Validation de 53BP1 comme marqueur de stress en immunofluorescence

Ces différents tests ne rendant pas compte de l’hétérogénéité de la réponse cellulaire, nous avons poursuivi notre caractérisation du stress avec un marqueur visible en immunofluorescence. Pour cela, nous avons utilisé la propriété du SO de générer un grand nombre de cassures double brin de l’ADN et d’induire la relocalisation de la protéine 53BP1 sur ces cassures (Ward et al., 2003) (Figure R6A). Grâce au protocole « Substructure Analyzer » que j’ai développé, j’ai pu quantifier précisément et suivre le nombre de foci nucléaires 53BP1 après différents temps de traitement des cellules HeLa S3 avec H2O2 (Figure R6B).

Figure R6. Cinétique de la distribution nucléoplasmique de 53BP1 après un stress oxydant.

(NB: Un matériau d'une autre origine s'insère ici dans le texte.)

-- ==== Sys2Proof/Laws/State.lean ====
section
/-! SUPPORT. What each shared update of State leaves unchanged, one lemma per field. -/

namespace Sys2Proof.Machine

/-! ### The frame in send -/

@[simp] theorem leaveQueue_frame (src : SendSource) (x : InSend) : (leaveQueue src x).frame = x.frame := by
  unfold leaveQueue; split <;> rfl
@[simp] theorem leaveQueue_source (src : SendSource) (x : InSend) : (leaveQueue src x).source = x.source := by
  unfold leaveQueue; split <;> rfl
@[simp] theorem leaveQueue_bytes (src : SendSource) (x : InSend) : (leaveQueue src x).bytes = x.bytes := by
  unfold leaveQueue; split <;> rfl
@[simp] theorem leaveQueue_rebases (src : SendSource) (x : InSend) : (leaveQueue src x).rebases = x.rebases := by
  unfold leaveQueue; split <;> rfl

/-! ### Updates without a condition -/

@[simp] theorem writeRecord_up (i : SlotNo) (r : Record) (s : State) : (writeRecord i r s).up = s.up := rfl
@[simp] theorem writeRecord_down (i : SlotNo) (r : Record) (s : State) : (writeRecord i r s).down = s.down := rfl
@[simp] theorem writeRecord_fh (i : SlotNo) (r : Record) (s : State) : (writeRecord i r s).fh = s.fh := rfl
@[simp] theorem writeRecord_scan (i : SlotNo) (r : Record) (s : State) : (writeRecord i r s).scan = s.scan := rfl
@[simp] theorem writeRecord_clock (i : SlotNo) (r : Record) (s : State) : (writeRecord i r s).clock = s.clock := rfl
@[simp] theorem writeRecord_shadow (i : SlotNo) (r : Record) (s : State) : (writeRecord i r s).shadow = s.shadow := rfl
@[simp] theorem writeRecord_census (i : SlotNo) (r : Record) (s : State) : (writeRecord i r s).census = s.census := rfl
@[simp] theorem writeRecord_ctl (i : SlotNo) (r : Record) (s : State) : (writeRecord i r s).ctl = s.ctl := rfl
@[simp] theorem writeRecord_host (i : SlotNo) (r : Record) (s : State) : (writeRecord i r s).host = s.host := rfl
@[simp] theorem writeRecord_resetn (i : SlotNo) (r : Record) (s : State) : (writeRecord i r s).resetn = s.resetn := rfl
@[simp] theorem writeRecord_pending (i : SlotNo) (r : Record) (s : State) : (writeRecord i r s).pending = s.pending := rfl

@[simp] theorem freeSlot_up (i : SlotNo) (s : State) : (freeSlot i s).up = s.up := rfl
@[simp] theorem freeSlot_down (i : SlotNo) (s : State) : (freeSlot i s).down = s.down := rfl
@[simp] theorem freeSlot_fh (i : SlotNo) (s : State) : (freeSlot i s).fh = s.fh := rfl
@[simp] theorem freeSlot_scan (i : SlotNo) (s : State) : (freeSlot i s).scan = s.scan := rfl
@[simp] theorem freeSlot_clock (i : SlotNo) (s : State) : (freeSlot i s).clock = s.clock := rfl
@[simp] theorem freeSlot_shadow (i : SlotNo) (s : State) : (freeSlot i s).shadow = s.shadow := rfl
@[simp] theorem freeSlot_census (i : SlotNo) (s : State) : (freeSlot i s).census = s.census := rfl
@[simp] theorem freeSlot_ctl (i : SlotNo) (s : State) : (freeSlot i s).ctl = s.ctl := rfl
@[simp] theorem freeSlot_host (i : SlotNo) (s : State) : (freeSlot i s).host = s.host := rfl
@[simp] theorem freeSlot_resetn (i : SlotNo) (s : State) : (freeSlot i s).resetn = s.resetn := rfl
@[simp] theorem freeSlot_pending (i : SlotNo) (s : State) : (freeSlot i s).pending = s.pending := rfl

@[simp] theorem flushOrigination_up (s : State) : (flushOrigination s).up = s.up := rfl
@[simp] theorem flushOrigination_down (s : State) : (flushOrigination s).down = s.down := rfl
@[simp] theorem flushOrigination_fh_transit (s : State) : (flushOrigination s).fh.transit = s.fh.transit := rfl
@[simp] theorem flushOrigination_fh_outstanding (s : State) : (flushOrigination s).fh.outstanding = s.fh.outstanding := rfl
@[simp] theorem flushOrigination_fh_arbiterPos (s : State) : (flushOrigination s).fh.arbiterPos = s.fh.arbiterPos := rfl
@[simp] theorem flushOrigination_table (s : State) : (flushOrigination s).table = s.table := rfl
@[simp] theorem flushOrigination_scan (s : State) : (flushOrigination s).scan = s.scan := rfl
@[simp] theorem flushOrigination_clock (s : State) : (flushOrigination s).clock = s.clock := rfl
@[simp] theorem flushOrigination_shadow (s : State) : (flushOrigination s).shadow = s.shadow := rfl
@[simp] theorem flushOrigination_census (s : State) : (flushOrigination s).census = s.census := rfl
@[simp] theorem flushOrigination_ctl (s : State) : (flushOrigination s).ctl = s.ctl := rfl
@[simp] theorem flushOrigination_host (s : State) : (flushOrigination s).host = s.host := rfl
@[simp] theorem flushOrigination_resetn (s : State) : (flushOrigination s).resetn = s.resetn := rfl
@[simp] theorem flushOrigination_pending (s : State) : (flushOrigination s).pending = s.pending := rfl
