/-- What an abandoned scan leaves in the transit queue (R76). -/
def leftByScan (v : State) : List TransitEntry :=
  if v.scan.isSome then v.fh.transit.filter fun e => e.cond != .inHand else v.fh.transit

/-- The entry to FORMING beside the table. -/
theorem formingUnits_eq (v : State) : ∃ sent, formingUnits v =
    { v with
      up := { v.up with sent := sent }
      fh := { v.fh with
        transit := leftByScan v, origination := [], inSend := v.fh.inSend.map (leaveQueue .origination) }
      scan := none
      shadow := { v.shadow with fenceEndDue := false }
      census := { v.census with
        censusDue := false, rosterDue := none, retryTimer := none,
        formationTimer := some v.ctl.config.formationLimit } } := by
  unfold formingUnits abandonScan leftByScan
  by_cases scan : v.scan.isSome
  · simp only [scan, if_true]
    exact ⟨_, rfl⟩
  · simp only [scan, Bool.false_eq_true, if_false]
    rw [Option.not_isSome_iff_eq_none] at scan
    rw [← scan]
    exact ⟨v.up.sent, rfl⟩

theorem leftByScan_ne_nil (h : leftByScan v ≠ []) : v.fh.transit ≠ [] := by
  intro empty
  unfold leftByScan at h
  rw [empty] at h
  exact h (by split <;> rfl)

theorem sameLinks_formingUnits (v : State) : SameLinks v (formingUnits v) := by
  obtain ⟨sent, h⟩ := formingUnits_eq v
  rw [h]
  exact ⟨rfl, rfl, rfl, rfl, rfl, mapped_send (leaveQueue_rebases _), leftByScan_ne_nil⟩

@[simp] theorem leaveIfCensus_rebases (x : InSend) : (leaveIfCensus x).rebases = x.rebases := by
  unfold leaveIfCensus; split <;> rfl

theorem Awaits.ne_nil {ready later : List TransitEntry} {f : Frame} (h : Awaits s ready f later) : s.fh.transit ≠ [] := by
  rw [h.queue]
  simp

theorem sameLinks_withTransit {queue : List TransitEntry} (h : s.fh.transit ≠ []) : SameLinks s (withTransit queue s) :=
  ⟨rfl, rfl, rfl, rfl, rfl, fun x hx => ⟨x, hx, rfl⟩, fun _ => h⟩

/-! ### Out of the ring -/

/-- Both ports are OFF, with every item at its reset value, and nothing is queued or sent (R96, R98). -/
structure OutOfRing (t : State) : Prop where
  up : { t.up with sent := [] } = State.reset.up
  down : { t.down with sent := [] } = State.reset.down
  ring : inRing t.ctl.state = false
  bypass : t.ctl.bypassn = false
  sending : t.fh.inSend = none
  transit : t.fh.transit = []

theorem upFits_reset : UpFits false State.reset.up := by
  constructor <;> simp [State.reset, State.afterReset, readsSymbols]

theorem downFits_reset : DownFits false State.reset.down := by
  constructor <;> simp [State.reset, State.afterReset, readsSymbols]

theorem OutOfRing.fit (h : OutOfRing t) : PartsFit t := by
  obtain ⟨up, down, ring, bypass, sending, transit⟩ := h
  refine ⟨?_, ?_, bypass.trans ring.symm, by simp [ring], fun x hx => by simp [sending] at hx, by simp [transit]⟩
  · rw [ring]
    exact UpFits.withSent (p := { t.up with sent := [] }) (up ▸ upFits_reset) t.up.sent
  · rw [ring]
    exact DownFits.withSent (d := { t.down with sent := [] }) (down ▸ downFits_reset) t.down.sent

theorem outOfRing_enterHalted (cause : HaltCause) (u : State) : OutOfRing (enterHalted cause u) :=
  ⟨rfl, rfl, rfl, rfl, rfl, rfl⟩

theorem Restarted.outOfRing (h : Restarted s t) : OutOfRing t := by
  obtain ⟨cause, h⟩ := h.values
  rw [h]
  exact ⟨rfl, rfl, rfl, rfl, rfl, rfl⟩

theorem outOfRing_detached (out : LeaveOutcome) {f : SlotNo → Record → Option Record}
    (table : Rewritten f (detachedUnits out s) v) : OutOfRing (stopCensus (clearShadowUnit v)) := by
  rw [table.1]
  exact ⟨rfl, rfl, rfl, rfl, rfl, rfl⟩

/-! ### Moves of one port -/

section
variable {ring : Bool} {p : UpstreamPort} {d : DownstreamPort}

theorem UpFits.inRing (h : UpFits ring p) {l : LinkState} (link : p.link = l) (on : l ≠ .off) : ring = true := by
  by_contra out
  exact on (link ▸ h.off.2 (by simpa using out))

theorem DownFits.inRing (h : DownFits ring d) {l : LinkState} (link : d.link = l) (on : l ≠ .off) : ring = true := by
  by_contra out
  exact on (link ▸ h.off.2 (by simpa using out))

theorem UpFits.withFar (h : UpFits ring p) {far : Bool} (locked : far = true → p.receiveLock = true)
    (up : p.link = .up → far = true) : UpFits ring { p with farLock := far } :=
  ⟨h.off, h.lock, locked, up, h.offLock, h.offRun, h.owed, h.notOwed⟩

theorem DownFits.withFar (h : DownFits ring d) {far : Bool} (locked : far = true → d.receiveLock = true)
    (up : d.link = .up → far = true) : DownFits ring { d with farLock := far } :=
  ⟨h.off, h.lock, locked, up, h.offLock, h.credit⟩

/-- The upstream port of a station in the ring, seen beside its link. -/
theorem upFits_inRing (on : p.link ≠ .off) (lock : readsSymbols p.link = true → p.receiveLock = true)
    (far : p.farLock = true → p.receiveLock = true) (up : p.link = .up → p.farLock = true)
    (owed : p.link = .creditWait → p.advertisementOwed = true)
    (notOwed : p.link = .training → p.advertisementOwed = false) : UpFits true p :=
  ⟨by simp [on], lock, far, up, nofun, nofun, owed, fun h => notOwed (h.resolve_left on)⟩

theorem downFits_inRing (on : d.link ≠ .off) (lock : readsSymbols d.link = true → d.receiveLock = true)
    (far : d.farLock = true → d.receiveLock = true) (up : d.link = .up → d.farLock = true)
    (credit : d.link ≠ .up → d.credit = 0) : DownFits true d :=
  ⟨by simp [on], lock, far, up, nofun, credit⟩

end

theorem UpFits.move {ring : Bool} {p : UpstreamPort} (h : UpFits ring s.up) (move : UpMove s p) : UpFits ring p := by
  cases move with
  | farSeen =>
    refine h.withFar (fun far => ?_) fun up => by simp [h.up up]
    rw [Bool.or_eq_true] at far
    exact far.elim h.far h.lock
  | farSet locked => exact h.withFar (fun _ => locked) fun _ => rfl
  | farCleared below => exact h.withFar nofun fun up => absurd up below
  | unlocked training =>
    obtain rfl := h.inRing training (by simp)
    apply upFits_inRing <;> simp [training, readsSymbols, h.notOwed (.inr training)]
  | retrained waiting =>
    obtain rfl := h.inRing waiting (by simp)
    apply upFits_inRing <;> simp [readsSymbols]
  | locked training =>
    obtain rfl := h.inRing training (by simp)
    apply upFits_inRing <;> simp [readsSymbols]
  | rebased up =>
    obtain rfl := h.inRing up (by simp)
    apply upFits_inRing <;> simp [up, h.lock, readsSymbols]
  | advertised up =>
    obtain rfl := h.inRing up (by simp)
    apply upFits_inRing <;> simp [up, h.lock, h.up, readsSymbols]
  | opened waiting far =>
    obtain rfl := h.inRing waiting (by simp)
    apply upFits_inRing <;> simp [far, h.far, readsSymbols]
  | rejected up n bound =>
    obtain rfl := h.inRing up (by simp)
    apply upFits_inRing <;> simp [up, h.lock, h.up, readsSymbols]

theorem UpMove.stays_up {p : UpstreamPort} (move : UpMove s p) (up : s.up.link = .up) : p.link = .up := by
  cases move <;> simp_all

theorem DownFits.move {ring : Bool} {d : DownstreamPort} (h : DownFits ring s.down) (move : DownMove s d) :
    DownFits ring d := by
  cases move with
  | farSeen =>
    refine h.withFar (fun far => ?_) fun up => by simp [h.up up]
    rw [Bool.or_eq_true] at far
    exact far.elim h.far h.lock
  | farSet locked => exact h.withFar (fun _ => locked) fun _ => rfl
  | farCleared below => exact h.withFar nofun fun up => absurd up below
  | unlocked training =>
    obtain rfl := h.inRing training (by simp)
    apply downFits_inRing <;> simp [training, readsSymbols, h.credit]
  | locked training =>
    obtain rfl := h.inRing training (by simp)
    apply downFits_inRing <;> simp [readsSymbols]
  | credited up bound =>
    obtain rfl := h.inRing up (by simp)
    apply downFits_inRing <;> simp [up, h.lock, h.up, readsSymbols]
  | opened waiting =>
    obtain rfl := h.inRing waiting (by simp)
    apply downFits_inRing <;> simp [waiting, h.lock, readsSymbols]
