-- ==== Sys2Proof/Machine/Ops.lean ====
section
/-! DEFINITION. The named operations: the memory primitives, the emission of outputs, the watchdog's operations, the
reset sequence, and the one trap-like event of the block, the restart. There is no return from it (60_exceptions.md
rule R159). -/

namespace Sys2Proof.Machine

/-- `T(t) = t mod 2^TIME_W` (43_scheduler.md rule R101). -/
def timeReg (t : Nat) : TimeReg := BitVec.ofNat 32 t

/-- `MemRead(a, 1)`: `FRAME[a]` (00_scope.md section 6). -/
def State.memRead (s : State) (a : FrameAddr) : Byte := s.frame.read a.val

/-- `MemWrite(a, 1, v)`: `FRAME[a] <- v` (00_scope.md section 6). -/
def State.memWrite (s : State) (a : FrameAddr) (v : Byte) : State := { s with frame := s.frame.write a v }

/-- The eight bytes, `FRAME[0]` first (20_memory.md rule R33). -/
def State.frameBytes (s : State) : List Byte := frameAddrs.map s.memRead

/-- `emit X` (00_scope.md section 6): append to the event's output list. -/
def State.emit (s : State) (o : Output) : State := { s with out := s.out ++ [o] }

/-- `emit CON(record)`. -/
def State.emitCon (s : State) (r : Record) : State := s.emit (.con r)

/-- `HEARTBEAT(t)`: feed the watchdog (44_supervisor.md rule R120). -/
def State.heartbeat (s : State) (t : Nat) : State := { s.emit .hb with wdtFedAt := t }

/-- `WDT_ARM(timeout, t)` (44_supervisor.md rule R124). Its output is one of the reset sequence. -/
def State.wdtArm (s : State) (timeout : Nat) (t : Nat) : State :=
  { s with
    wdtArmed := true
    wdtLimit := BitVec.ofNat 32 timeout
    wdtFedAt := t
    resetOut := s.resetOut ++ [.wdtArm (BitVec.ofNat 32 timeout)] }

/-- `RESET(t0)`: the reset sequence (70_reset_and_hazards.md rule R171). The configuration and the environment's own
fields are untouched, but that the event is now at `t0`. -/
def State.resetSequence (s : State) (t0 : Nat) : State :=
  { s with
    frame := []
    failcnt := 0
    lastSend := timeReg t0
    sched := .idle
    phase := .a
    time := t0 }.wdtArm s.cfg.wdtTimeout t0

/-- The trap entry: emit the cause and reset, with nothing saved (60_exceptions.md rule R158). -/
def State.restart (s : State) (cause : Cause) (t0 : Nat) : State := (s.emit (.restart cause)).resetSequence t0

/-- `FORCE_RESTART`, the controlled restart of error class 3 (44_supervisor.md rule R122). -/
def State.forceRestart (s : State) (t0 : Nat) : State := s.restart .exhausted t0

/-- `WDT_EXPIRE`, the uncontrolled restart of error class 4 (44_supervisor.md rule R125). -/
def State.wdtExpire (s : State) (t0 : Nat) : State := s.restart .watchdog t0

/-- The error class a cause stands for (60_exceptions.md rule R150). -/
def Cause.errorClass : Cause → Nat
  | .exhausted => 3
  | .watchdog => 4

end Sys2Proof.Machine
end

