-- ==== Sys2Proof/Machine/Dispatch.lean ====
section
/-! DEFINITION. One arm per instruction. -/

namespace Sys2Proof.Machine

def exec (i : Instr) (s : State) : Host.Outcome State Fault Refusal :=
  match i with
  | .help => Sys2Proof.Machine.execHelp s
  | .status => Sys2Proof.Machine.execStatus s
  | .setCtr v => Sys2Proof.Machine.execSetCtr v s
  | .setWarn v => Sys2Proof.Machine.execSetWarn v s
  | .setPrefill v => Sys2Proof.Machine.execSetPrefill v s
  | .setDecel v => Sys2Proof.Machine.execSetDecel v s
  | .setDecelNv v => Sys2Proof.Machine.execSetDecelNv v s
  | .setDrvbrk v => Sys2Proof.Machine.execSetDrvbrk v s

end Sys2Proof.Machine
end

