-- ==== Sys2Proof/Certificates/Slice0/Obligations.lean ====
section
/-! DEFINITION. The statements for the provers. A statement that says a rule of spec/ whole is `stated` in
OBLIGATIONS.json; the others are `derived` and cite sections. -/

open Sys2Proof Sys2Proof.Machine

/-! ### Decoding and encoding -/

/-- Words written out from 30_encoding.md rule R50 and the vectors V5.1 to V5.11 of 95_test_vectors.md decode to what
the spec says. -/
def Obligations.SpecWordsDecodeAsWritten : Prop :=
  decode 0b0001000000000000#16 = .instr .help ∧ decode 0b0010000000000000#16 = .instr .status
    ∧ decode 0b0011000100000111#16 = .instr (.setCtr 7) ∧ decode 0b0011001000001001#16 = .instr (.setWarn 9)
    ∧ decode 0b0011001100000001#16 = .instr (.setPrefill 1) ∧ decode 0b0011010000010000#16 = .instr (.setDecel 16)
    ∧ decode 0b0011010100000010#16 = .instr (.setDecelNv 2) ∧ decode 0b0011011011111111#16 = .instr (.setDrvbrk 255)
    ∧ decode 0x0000#16 = .unrecognized .reservedOp ∧ decode 0x1001#16 = .unrecognized .operandNotZero
    ∧ decode 0x2100#16 = .unrecognized .operandNotZero ∧ decode 0x3005#16 = .unrecognized .reservedField
    ∧ decode 0x3700#16 = .unrecognized .reservedField ∧ decode 0x3F01#16 = .unrecognized .reservedField
    ∧ decode 0x4000#16 = .unrecognized .reservedOp ∧ decode 0xFFFF#16 = .unrecognized .reservedOp

/-- Decoding the word of a well-formed instruction gives the instruction back, with its whole operand. -/
def Obligations.DecodeOfEncodeIsTheInstruction : Prop :=
  ∀ i : Instr, i.wellFormed = true → decode (encode i) = .instr i

/-- A word that decodes to an instruction is that instruction's word, and the instruction is well-formed: no bit of a
word is ignored (30_encoding.md rules R50, R51). -/
def Obligations.EncodeOfDecodeIsTheWord : Prop :=
  ∀ (w : CmdWord) (i : Instr), decode w = .instr i → i.wellFormed = true ∧ encode i = w

/-- The decoder agrees with the match and mask rows of 30_encoding.md rule R50: a word decodes to an instruction
exactly where a row selects it, the row is the instruction's, and "no word matches two". -/
def Obligations.OpcodeRowsAgreeWithDecode : Prop :=
  ∀ w : CmdWord,
    (∀ i, decode w = .instr i → i.row ∈ opcodeRows ∧ i.row.selects w = true)
      ∧ (∀ r ∈ opcodeRows, r.selects w = true → ∃ i, decode w = .instr i ∧ i.row = r)
      ∧ ∀ r ∈ opcodeRows, ∀ q ∈ opcodeRows, r.selects w = true → q.selects w = true → r = q

/-- The unrecognized words of 30_encoding.md rule R52, by the clause that makes them so (decision D24). -/
def Obligations.UnrecognizedWordsByClause : Prop :=
  ∀ w : CmdWord,
    (decode w = .unrecognized .reservedOp ↔ w.toNat / 4096 = 0 ∨ 4 ≤ w.toNat / 4096)
      ∧ (decode w = .unrecognized .operandNotZero ↔
          (w.toNat / 4096 = 1 ∨ w.toNat / 4096 = 2) ∧ w.toNat % 4096 ≠ 0)
      ∧ (decode w = .unrecognized .reservedField ↔
          w.toNat / 4096 = 3 ∧ (w.toNat / 256 % 16 = 0 ∨ 7 ≤ w.toNat / 256 % 16))

/-! ### The commands -/

/-- 45_console.md rule R137, whole: the word, the constant record, no other change, in every state. -/
def Obligations.HelpListsFieldsAndRanges : Prop :=
  decode 0x1000#16 = .instr .help
    ∧ ∀ s : State, exec .help s = .next { s with
        out := s.out ++ [.con (.helpInfo [
          ⟨1, "rolling counter", 0, 15⟩, ⟨2, "warn-pulse activation level", 0, 9⟩,
          ⟨3, "prefill-active flag", 0, 1⟩, ⟨4, "deceleration-regulation activation level", 0, 15⟩,
          ⟨5, "deceleration-regulation unavailable flag", 0, 1⟩,
          ⟨6, "driver-brake-pressure-determining flag", 0, 1⟩])] }

/-- 45_console.md rule R138, whole: the word; the seven stored fields in order and no other change, in every state;
the stored checksum; in a tick that sends, the counter just transmitted; the example. -/
def Obligations.StatusReportsStoredFields : Prop :=
  decode 0x2000#16 = .instr .status
    ∧ (∀ s : State, exec .status s = .next { s with
        out := s.out ++ [.con (.statusInfo (s.getF .ctr) (s.getF .warn) (s.getF .prefill) (s.getF .decel)
          (s.getF .decelNv) (s.getF .drvbrk) (s.getF .chk))] })
    ∧ (∀ s : State, s.getF .chk = s.memRead 0)
    ∧ (∀ (s : State) (t t0 : Nat) (ok : Bool), s.cfg.consoleEn = true → s.isDue (timeReg t) = true →
        (s.schedulerPhase (timeReg t) ok).sched ≠ .faulted →
        GoesTo (tick t (some 0x2000#16) ok t0 s) fun u =>
          ∃ b0 b1 rest failed warn prefill decel decelNv drvbrk,
            u.out = s.out ++ .tx s.cfg.netId 8 (b0 :: b1 :: rest) :: failed
              ++ [.con (.statusInfo (b1 &&& 0x0F#8) warn prefill decel decelNv drvbrk b0), .hb])
    ∧ ∀ s : State, s.cfg.layout = Layout.default →
        s.frameBytes = [0xEE#8, 0x91#8, 0x7F#8, 0#8, 0#8, 0#8, 0#8, 0#8] →
        exec .status s = .next { s with out := s.out ++ [.con (.statusInfo 1 9 1 15 1 1 0xEE#8)] }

(A) Détection des foci 53BP1 par immunofluorescence dans les cellules HeLa S3 non traitées ou traitées avec 500 µM d’H2O2. Les cellules ont été fixées et co-marquées avec un anticorps anti-53BP1 (canal vert) et un marqueur ADN (DAPI, canal bleu). (B) Quantification du nombre de foci 53BP1 basée sur plus de 100 cellules par condition dans 3 expériences indépendantes et avec différents temps de traitement H2O2 (2h, 4h, 6h, 8h, 20h). L’analyse des données via un T-test montre une augmentation significative du nombre de foci 53BP1 quelle que soit la durée du stress oxydant (*** : p<0.001).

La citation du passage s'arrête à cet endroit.